Extracted material:
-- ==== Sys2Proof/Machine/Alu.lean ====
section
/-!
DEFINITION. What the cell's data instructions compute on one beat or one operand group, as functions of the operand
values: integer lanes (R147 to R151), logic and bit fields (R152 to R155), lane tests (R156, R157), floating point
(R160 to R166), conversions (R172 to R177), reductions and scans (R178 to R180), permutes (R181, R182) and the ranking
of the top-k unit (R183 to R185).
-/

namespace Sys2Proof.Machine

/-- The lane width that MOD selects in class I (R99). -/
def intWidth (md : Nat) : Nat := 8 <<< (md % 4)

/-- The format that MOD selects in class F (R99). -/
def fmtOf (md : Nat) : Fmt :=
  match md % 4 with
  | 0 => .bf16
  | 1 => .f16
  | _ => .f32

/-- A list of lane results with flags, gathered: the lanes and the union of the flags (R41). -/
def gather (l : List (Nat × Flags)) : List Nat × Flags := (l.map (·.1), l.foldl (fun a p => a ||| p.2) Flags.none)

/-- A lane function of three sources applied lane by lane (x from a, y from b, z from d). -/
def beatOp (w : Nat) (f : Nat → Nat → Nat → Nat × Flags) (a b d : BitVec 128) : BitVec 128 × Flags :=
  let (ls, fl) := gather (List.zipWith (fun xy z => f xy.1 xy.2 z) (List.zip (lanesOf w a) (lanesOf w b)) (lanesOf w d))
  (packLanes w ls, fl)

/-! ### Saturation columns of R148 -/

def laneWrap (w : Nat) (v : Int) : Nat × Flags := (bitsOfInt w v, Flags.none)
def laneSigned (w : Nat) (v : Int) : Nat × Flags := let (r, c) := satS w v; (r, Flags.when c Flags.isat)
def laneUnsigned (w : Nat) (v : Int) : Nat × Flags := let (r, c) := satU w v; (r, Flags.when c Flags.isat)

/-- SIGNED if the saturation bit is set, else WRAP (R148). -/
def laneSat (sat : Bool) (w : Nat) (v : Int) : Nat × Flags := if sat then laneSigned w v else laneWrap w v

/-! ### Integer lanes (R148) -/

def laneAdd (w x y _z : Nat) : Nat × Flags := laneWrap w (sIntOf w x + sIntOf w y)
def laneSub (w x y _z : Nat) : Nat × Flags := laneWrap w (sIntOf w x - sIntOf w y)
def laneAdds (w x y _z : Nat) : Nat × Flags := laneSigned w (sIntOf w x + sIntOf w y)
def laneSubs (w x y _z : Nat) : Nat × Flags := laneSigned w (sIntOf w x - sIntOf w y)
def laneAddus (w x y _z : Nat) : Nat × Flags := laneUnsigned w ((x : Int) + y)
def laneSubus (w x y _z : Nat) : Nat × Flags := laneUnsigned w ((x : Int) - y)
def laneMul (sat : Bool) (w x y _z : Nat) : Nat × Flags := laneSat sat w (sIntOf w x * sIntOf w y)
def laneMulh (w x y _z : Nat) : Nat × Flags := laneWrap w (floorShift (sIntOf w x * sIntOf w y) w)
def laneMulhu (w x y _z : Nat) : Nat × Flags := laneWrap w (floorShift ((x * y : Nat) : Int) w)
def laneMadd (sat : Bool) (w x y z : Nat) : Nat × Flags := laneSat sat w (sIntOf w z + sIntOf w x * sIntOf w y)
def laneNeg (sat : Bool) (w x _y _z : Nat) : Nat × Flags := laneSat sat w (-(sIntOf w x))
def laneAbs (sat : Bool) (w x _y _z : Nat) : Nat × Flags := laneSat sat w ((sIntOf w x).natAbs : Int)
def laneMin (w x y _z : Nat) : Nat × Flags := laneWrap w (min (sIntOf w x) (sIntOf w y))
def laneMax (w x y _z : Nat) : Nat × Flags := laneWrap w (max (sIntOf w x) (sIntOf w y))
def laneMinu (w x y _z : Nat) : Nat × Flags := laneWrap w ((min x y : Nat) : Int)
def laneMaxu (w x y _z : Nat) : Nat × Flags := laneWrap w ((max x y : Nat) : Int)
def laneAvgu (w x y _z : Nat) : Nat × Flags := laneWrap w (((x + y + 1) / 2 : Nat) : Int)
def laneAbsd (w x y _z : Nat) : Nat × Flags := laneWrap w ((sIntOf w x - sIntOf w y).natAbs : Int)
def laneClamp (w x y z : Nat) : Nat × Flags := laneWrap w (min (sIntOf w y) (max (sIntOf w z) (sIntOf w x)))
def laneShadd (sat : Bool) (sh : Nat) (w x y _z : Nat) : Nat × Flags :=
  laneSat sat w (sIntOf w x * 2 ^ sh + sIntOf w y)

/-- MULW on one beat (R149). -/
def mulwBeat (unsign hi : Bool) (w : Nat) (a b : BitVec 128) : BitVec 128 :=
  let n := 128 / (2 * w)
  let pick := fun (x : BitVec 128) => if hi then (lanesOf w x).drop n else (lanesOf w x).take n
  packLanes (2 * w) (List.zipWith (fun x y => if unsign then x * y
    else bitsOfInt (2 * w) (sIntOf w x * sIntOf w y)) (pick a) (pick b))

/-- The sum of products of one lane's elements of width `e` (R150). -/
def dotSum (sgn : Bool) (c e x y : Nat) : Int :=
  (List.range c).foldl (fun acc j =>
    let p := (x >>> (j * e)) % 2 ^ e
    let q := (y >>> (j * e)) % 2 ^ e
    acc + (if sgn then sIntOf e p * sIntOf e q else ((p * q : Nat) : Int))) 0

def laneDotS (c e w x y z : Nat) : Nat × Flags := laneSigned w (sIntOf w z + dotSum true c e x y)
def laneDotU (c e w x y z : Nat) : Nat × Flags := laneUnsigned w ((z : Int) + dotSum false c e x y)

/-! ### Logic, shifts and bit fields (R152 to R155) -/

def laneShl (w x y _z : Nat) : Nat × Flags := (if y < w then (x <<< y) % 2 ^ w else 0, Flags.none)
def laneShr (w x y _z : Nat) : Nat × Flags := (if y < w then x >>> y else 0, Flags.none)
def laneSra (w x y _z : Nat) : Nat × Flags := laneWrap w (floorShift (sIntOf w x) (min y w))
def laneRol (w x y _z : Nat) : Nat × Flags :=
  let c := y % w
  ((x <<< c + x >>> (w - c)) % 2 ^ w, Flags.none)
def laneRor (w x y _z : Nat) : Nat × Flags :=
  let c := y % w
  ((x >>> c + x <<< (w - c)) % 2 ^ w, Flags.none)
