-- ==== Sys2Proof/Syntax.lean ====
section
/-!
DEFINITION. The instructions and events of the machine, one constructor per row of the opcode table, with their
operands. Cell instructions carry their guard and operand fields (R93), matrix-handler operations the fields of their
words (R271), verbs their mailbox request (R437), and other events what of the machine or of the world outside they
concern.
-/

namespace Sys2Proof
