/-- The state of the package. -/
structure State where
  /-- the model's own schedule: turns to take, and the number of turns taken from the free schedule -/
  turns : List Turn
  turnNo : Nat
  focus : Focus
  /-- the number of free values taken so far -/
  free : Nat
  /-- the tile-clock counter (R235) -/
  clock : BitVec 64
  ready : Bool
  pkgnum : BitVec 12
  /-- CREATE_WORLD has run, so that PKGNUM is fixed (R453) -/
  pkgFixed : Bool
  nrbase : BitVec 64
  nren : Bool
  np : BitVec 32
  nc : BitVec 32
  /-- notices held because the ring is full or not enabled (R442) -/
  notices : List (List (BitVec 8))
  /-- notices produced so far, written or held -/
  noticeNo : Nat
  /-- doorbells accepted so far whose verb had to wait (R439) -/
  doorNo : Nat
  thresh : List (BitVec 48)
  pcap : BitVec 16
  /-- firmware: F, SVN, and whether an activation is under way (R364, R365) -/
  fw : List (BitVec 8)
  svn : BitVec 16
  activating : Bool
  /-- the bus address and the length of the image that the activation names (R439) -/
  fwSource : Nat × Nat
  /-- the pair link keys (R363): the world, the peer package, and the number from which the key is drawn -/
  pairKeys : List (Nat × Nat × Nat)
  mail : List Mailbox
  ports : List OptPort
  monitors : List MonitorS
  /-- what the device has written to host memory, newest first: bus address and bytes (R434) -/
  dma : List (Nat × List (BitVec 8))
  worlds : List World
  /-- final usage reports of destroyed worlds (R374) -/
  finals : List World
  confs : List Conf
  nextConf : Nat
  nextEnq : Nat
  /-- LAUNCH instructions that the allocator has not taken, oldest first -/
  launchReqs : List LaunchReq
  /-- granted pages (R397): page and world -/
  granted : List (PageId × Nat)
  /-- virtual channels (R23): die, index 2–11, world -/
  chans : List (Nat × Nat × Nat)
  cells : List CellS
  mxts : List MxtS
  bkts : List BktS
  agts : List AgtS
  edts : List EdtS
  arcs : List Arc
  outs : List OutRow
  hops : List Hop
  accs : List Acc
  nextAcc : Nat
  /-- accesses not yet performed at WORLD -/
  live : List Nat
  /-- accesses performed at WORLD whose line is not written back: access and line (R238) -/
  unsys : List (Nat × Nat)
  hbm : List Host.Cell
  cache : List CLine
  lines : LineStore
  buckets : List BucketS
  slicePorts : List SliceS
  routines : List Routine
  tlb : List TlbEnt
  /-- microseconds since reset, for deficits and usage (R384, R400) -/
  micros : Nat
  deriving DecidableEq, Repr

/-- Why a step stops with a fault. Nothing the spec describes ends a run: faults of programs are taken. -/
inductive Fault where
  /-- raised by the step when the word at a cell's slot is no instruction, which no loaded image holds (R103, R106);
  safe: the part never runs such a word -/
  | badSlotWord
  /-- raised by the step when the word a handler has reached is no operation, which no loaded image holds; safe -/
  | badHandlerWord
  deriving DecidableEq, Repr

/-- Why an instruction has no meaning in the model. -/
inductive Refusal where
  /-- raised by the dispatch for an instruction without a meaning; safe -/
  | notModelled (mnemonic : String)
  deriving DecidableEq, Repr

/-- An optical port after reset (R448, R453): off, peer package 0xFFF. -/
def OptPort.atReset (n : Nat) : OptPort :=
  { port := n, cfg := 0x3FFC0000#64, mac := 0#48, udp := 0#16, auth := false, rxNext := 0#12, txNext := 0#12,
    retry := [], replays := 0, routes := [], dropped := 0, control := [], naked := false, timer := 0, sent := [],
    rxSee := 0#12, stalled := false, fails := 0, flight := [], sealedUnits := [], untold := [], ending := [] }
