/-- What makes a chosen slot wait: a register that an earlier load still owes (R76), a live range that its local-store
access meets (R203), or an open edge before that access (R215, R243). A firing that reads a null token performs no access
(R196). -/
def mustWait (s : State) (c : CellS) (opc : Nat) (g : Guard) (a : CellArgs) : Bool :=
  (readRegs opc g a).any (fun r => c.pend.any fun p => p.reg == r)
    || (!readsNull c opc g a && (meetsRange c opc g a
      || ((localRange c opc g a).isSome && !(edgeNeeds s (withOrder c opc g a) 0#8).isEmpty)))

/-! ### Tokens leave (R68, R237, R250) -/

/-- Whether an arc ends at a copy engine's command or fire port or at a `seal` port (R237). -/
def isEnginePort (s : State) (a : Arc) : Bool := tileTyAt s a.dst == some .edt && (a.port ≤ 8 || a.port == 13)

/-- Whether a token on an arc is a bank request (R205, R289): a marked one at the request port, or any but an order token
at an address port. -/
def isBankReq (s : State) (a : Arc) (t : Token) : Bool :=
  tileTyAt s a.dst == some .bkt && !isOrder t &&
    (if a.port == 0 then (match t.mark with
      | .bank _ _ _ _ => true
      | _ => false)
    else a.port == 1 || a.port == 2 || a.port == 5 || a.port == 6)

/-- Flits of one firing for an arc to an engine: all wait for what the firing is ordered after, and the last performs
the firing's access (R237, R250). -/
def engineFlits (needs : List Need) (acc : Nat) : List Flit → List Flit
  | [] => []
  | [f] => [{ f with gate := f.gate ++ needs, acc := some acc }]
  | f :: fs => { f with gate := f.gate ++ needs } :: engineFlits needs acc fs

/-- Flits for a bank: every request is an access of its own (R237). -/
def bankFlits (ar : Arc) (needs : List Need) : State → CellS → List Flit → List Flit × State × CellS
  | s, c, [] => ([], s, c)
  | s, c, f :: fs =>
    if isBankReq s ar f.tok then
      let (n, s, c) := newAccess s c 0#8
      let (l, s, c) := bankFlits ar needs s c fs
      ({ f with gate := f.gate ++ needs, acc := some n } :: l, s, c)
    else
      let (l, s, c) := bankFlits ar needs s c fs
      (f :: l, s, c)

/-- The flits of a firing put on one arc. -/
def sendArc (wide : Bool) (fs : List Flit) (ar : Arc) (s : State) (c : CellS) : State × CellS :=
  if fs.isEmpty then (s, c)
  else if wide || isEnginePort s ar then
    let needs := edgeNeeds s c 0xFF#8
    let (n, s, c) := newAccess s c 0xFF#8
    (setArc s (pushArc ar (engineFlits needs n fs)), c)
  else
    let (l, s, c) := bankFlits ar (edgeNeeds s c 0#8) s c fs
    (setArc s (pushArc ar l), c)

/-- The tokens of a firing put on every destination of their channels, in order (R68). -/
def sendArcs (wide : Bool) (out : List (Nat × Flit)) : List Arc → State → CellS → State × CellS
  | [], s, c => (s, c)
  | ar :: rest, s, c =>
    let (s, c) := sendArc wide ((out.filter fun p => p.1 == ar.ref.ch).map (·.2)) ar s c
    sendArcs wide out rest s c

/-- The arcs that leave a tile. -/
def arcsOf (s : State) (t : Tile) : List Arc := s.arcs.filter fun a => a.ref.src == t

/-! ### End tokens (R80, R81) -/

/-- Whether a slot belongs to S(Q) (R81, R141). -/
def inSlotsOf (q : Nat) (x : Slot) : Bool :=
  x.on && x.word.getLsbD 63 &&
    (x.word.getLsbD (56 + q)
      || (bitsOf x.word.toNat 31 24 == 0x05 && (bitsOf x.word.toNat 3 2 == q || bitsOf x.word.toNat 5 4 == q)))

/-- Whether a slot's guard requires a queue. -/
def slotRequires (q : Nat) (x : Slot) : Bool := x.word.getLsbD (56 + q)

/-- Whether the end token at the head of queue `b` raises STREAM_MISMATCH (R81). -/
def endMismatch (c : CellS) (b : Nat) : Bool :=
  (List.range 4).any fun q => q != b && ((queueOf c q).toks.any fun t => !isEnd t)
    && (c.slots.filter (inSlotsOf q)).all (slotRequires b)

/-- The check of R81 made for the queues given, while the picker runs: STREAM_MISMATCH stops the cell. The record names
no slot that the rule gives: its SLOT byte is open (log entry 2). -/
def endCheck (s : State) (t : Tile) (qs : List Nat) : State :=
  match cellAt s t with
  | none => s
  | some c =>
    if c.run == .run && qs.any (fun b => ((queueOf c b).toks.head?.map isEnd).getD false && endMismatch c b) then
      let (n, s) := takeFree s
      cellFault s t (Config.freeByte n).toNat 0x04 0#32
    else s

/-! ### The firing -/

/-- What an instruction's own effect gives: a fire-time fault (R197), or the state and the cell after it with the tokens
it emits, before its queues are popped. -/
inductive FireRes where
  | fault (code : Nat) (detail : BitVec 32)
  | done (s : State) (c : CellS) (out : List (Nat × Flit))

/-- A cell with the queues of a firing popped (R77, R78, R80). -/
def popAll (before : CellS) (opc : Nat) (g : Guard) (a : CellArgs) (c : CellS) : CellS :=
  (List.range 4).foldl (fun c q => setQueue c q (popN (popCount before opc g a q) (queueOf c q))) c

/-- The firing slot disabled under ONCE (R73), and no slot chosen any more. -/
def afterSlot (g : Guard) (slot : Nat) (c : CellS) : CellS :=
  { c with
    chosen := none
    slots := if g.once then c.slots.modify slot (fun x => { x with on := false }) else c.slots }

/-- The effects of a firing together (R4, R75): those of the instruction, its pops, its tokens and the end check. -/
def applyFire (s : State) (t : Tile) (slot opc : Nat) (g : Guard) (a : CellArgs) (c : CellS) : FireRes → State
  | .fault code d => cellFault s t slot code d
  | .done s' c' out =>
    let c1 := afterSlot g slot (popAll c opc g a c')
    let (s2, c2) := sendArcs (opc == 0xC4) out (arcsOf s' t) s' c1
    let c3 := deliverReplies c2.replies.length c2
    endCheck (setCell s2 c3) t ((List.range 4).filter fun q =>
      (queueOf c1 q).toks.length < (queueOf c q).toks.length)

The problem: Return every line from the material that contains the word "inductive".

Output below:
inductive Fault where
inductive Refusal where
inductive FireRes where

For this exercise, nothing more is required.